About this task -
Find "window (R31). -/" in the data, then restate the line it sits in and every later line word for word, ending with the last line.

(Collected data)
----
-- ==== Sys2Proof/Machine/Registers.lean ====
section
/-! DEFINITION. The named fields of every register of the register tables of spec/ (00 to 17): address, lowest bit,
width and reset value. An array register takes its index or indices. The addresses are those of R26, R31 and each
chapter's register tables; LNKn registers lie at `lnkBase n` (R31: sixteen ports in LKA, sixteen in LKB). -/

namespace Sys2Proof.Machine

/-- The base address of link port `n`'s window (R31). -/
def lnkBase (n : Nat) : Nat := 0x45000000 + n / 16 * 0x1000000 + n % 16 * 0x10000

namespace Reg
----
Task result -
/-- The base address of link port `n`'s window (R31). -/
def lnkBase (n : Nat) : Nat := 0x45000000 + n / 16 * 0x1000000 + n % 16 * 0x10000

namespace Reg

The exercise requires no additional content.